Stored data:
★ ★ ★ ★

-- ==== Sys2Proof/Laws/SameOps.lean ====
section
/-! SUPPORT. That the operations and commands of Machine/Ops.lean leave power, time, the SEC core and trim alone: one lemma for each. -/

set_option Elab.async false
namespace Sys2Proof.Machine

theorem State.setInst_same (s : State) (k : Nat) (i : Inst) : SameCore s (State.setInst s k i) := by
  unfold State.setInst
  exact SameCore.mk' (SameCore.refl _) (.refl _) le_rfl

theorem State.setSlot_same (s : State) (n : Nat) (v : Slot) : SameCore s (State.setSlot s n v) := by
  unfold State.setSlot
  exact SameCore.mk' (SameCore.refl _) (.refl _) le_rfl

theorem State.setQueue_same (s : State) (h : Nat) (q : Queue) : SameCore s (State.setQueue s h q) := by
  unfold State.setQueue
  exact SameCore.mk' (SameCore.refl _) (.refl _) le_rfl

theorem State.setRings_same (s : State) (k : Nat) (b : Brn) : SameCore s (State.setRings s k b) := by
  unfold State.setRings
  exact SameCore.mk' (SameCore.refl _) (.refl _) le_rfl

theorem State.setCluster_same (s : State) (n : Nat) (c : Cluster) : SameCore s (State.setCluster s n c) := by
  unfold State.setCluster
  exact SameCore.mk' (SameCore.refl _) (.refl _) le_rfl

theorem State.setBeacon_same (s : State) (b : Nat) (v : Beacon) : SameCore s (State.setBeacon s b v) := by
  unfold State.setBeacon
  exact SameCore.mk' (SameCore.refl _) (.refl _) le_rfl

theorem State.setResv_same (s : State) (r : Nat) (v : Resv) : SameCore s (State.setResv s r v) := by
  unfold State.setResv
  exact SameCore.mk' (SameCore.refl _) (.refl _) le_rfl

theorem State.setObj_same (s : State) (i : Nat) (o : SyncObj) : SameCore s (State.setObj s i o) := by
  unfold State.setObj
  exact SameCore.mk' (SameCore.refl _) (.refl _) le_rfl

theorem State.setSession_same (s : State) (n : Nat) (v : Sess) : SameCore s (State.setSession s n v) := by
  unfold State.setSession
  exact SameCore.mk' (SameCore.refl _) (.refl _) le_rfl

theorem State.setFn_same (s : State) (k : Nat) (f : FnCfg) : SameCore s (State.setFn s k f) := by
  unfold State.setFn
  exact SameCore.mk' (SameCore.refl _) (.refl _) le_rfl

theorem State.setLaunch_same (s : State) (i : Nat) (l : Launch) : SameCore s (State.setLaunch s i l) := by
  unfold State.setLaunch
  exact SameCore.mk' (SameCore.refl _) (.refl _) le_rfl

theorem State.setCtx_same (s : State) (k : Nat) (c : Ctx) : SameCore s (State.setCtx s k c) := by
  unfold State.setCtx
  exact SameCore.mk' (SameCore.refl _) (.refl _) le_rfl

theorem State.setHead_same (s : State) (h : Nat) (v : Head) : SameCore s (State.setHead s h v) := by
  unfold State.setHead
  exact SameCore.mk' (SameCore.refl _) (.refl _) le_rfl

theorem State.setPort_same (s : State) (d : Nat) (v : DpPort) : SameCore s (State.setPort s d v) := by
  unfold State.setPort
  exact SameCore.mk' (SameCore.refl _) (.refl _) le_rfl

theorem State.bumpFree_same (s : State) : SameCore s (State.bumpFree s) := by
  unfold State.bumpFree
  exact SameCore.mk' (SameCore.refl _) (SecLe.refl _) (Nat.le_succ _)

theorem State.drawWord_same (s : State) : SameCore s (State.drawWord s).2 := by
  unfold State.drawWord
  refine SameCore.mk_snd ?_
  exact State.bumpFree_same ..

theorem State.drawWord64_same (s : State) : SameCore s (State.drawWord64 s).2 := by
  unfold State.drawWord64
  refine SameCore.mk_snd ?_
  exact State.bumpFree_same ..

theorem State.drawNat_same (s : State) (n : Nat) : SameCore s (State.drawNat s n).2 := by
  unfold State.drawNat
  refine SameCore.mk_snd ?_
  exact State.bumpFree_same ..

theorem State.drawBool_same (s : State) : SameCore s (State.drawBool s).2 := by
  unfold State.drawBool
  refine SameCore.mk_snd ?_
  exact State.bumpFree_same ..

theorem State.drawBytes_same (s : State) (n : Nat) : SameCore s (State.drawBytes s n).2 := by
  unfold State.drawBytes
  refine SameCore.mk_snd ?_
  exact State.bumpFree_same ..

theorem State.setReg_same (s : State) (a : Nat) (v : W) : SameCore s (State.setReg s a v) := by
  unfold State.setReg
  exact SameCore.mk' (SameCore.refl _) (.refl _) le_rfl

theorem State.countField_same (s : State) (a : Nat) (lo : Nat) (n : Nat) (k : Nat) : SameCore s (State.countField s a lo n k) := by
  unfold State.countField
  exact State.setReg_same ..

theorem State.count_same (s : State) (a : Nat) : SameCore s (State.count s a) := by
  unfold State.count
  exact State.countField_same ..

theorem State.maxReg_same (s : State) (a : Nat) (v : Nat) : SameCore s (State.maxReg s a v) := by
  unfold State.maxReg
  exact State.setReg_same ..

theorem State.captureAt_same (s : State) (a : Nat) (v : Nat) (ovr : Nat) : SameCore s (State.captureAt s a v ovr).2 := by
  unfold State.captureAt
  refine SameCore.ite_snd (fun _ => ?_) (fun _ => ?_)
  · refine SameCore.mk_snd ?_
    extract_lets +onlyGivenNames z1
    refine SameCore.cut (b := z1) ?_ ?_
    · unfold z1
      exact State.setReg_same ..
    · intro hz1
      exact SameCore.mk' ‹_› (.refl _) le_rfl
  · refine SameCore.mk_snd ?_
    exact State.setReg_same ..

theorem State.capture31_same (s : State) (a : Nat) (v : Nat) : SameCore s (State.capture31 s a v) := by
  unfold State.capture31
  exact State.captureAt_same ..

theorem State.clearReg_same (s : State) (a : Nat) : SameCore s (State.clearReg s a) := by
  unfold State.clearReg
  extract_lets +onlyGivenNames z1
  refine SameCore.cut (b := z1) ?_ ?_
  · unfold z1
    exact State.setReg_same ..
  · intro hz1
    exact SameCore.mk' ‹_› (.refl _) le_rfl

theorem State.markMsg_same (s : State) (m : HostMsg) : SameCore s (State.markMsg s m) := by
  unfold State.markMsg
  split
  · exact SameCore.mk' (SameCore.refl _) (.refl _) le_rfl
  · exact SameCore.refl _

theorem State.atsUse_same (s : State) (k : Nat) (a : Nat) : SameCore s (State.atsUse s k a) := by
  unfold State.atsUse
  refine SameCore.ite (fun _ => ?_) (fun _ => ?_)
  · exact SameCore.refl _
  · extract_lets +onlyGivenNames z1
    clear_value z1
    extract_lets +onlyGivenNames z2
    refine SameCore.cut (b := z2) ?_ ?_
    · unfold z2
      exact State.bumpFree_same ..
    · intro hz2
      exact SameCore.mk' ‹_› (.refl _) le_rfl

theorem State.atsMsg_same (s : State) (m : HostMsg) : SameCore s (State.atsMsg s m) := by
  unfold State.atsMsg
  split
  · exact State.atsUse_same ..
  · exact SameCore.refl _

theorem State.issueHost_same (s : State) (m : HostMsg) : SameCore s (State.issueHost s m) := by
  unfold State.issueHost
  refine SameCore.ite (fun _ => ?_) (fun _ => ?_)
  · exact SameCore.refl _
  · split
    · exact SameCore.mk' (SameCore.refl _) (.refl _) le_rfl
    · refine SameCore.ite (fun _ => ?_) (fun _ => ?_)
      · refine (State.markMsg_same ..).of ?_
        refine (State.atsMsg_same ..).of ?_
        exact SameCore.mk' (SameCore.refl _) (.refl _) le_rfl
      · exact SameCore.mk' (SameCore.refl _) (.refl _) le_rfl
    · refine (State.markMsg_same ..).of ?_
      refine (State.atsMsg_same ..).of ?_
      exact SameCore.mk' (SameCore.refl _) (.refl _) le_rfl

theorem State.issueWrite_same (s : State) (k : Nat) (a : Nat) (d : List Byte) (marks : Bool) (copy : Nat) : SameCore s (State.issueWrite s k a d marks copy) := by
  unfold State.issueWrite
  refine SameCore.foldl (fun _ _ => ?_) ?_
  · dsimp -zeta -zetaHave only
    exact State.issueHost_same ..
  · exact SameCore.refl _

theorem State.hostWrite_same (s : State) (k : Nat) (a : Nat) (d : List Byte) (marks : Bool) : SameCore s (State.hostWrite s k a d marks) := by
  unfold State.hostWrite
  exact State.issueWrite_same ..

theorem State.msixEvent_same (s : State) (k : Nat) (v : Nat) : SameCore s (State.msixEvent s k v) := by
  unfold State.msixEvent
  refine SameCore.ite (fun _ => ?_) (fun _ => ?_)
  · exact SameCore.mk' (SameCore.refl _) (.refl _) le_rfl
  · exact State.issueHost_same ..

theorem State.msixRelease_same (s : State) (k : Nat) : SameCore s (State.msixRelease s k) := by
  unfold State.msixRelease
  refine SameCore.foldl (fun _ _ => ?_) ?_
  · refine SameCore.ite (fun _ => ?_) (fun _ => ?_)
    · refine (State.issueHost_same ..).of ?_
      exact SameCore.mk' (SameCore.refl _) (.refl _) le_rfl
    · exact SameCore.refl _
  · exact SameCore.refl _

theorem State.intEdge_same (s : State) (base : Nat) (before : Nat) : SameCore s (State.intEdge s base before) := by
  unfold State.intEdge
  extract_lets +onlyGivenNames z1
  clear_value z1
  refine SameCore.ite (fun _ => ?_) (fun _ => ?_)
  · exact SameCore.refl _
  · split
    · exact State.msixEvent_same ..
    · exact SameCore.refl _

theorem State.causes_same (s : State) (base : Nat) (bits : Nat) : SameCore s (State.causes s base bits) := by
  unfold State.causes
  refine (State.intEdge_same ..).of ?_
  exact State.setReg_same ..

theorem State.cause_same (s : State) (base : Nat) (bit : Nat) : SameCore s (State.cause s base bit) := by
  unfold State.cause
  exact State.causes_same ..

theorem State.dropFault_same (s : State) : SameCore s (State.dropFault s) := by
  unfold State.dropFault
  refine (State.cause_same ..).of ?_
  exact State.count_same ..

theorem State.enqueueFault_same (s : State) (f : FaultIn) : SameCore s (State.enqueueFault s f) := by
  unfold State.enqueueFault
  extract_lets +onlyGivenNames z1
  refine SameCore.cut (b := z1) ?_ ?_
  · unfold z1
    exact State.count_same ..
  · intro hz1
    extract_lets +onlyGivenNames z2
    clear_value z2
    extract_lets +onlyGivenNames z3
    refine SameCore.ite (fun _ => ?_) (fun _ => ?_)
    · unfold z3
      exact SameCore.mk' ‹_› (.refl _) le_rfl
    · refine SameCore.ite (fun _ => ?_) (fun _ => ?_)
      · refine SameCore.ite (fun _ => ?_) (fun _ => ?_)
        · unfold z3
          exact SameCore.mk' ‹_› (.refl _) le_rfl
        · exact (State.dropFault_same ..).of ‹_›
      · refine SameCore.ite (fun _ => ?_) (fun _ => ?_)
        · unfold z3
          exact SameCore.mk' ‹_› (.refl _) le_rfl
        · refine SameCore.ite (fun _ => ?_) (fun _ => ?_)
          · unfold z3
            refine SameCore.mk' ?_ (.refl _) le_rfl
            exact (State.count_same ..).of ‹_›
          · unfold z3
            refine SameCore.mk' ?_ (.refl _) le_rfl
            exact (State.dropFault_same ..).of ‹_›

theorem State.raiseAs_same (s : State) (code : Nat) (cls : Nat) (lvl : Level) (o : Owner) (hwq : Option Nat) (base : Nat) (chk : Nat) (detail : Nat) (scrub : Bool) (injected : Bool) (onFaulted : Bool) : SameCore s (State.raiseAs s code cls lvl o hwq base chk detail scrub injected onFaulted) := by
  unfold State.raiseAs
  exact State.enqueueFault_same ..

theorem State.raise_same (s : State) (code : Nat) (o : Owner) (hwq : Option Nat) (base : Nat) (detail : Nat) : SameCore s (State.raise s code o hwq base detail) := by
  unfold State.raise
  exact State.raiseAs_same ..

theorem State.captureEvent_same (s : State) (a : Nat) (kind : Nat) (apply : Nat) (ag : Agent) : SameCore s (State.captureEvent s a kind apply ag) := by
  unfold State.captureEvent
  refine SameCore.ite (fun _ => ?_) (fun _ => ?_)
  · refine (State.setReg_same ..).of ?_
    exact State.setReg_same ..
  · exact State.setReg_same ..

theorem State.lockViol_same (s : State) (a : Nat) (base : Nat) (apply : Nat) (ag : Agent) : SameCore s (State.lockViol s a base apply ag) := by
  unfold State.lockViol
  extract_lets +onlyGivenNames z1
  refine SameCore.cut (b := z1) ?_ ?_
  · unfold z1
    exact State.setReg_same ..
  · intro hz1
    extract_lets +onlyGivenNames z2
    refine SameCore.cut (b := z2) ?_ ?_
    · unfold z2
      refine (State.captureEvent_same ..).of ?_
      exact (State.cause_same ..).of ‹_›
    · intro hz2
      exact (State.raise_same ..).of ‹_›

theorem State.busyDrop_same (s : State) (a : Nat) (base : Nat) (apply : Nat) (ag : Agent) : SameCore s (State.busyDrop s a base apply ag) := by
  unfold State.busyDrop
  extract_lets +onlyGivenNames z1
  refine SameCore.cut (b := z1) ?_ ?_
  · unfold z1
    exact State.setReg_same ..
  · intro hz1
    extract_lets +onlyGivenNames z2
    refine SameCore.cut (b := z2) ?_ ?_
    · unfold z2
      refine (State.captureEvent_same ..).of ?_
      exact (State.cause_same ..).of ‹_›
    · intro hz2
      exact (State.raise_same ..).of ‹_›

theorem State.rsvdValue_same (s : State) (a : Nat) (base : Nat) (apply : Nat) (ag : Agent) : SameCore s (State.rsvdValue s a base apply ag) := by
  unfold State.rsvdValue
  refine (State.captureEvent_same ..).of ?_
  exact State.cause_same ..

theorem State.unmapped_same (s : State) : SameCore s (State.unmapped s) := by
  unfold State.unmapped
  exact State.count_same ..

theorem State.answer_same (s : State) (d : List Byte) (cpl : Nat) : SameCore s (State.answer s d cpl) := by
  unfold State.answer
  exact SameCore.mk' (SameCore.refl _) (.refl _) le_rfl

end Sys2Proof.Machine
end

★ ★ ★ ★

Copy each line of the entries that includes the word "msixRelease".

theorem State.msixRelease_same (s : State) (k : Nat) : SameCore s (State.msixRelease s k) := by
  unfold State.msixRelease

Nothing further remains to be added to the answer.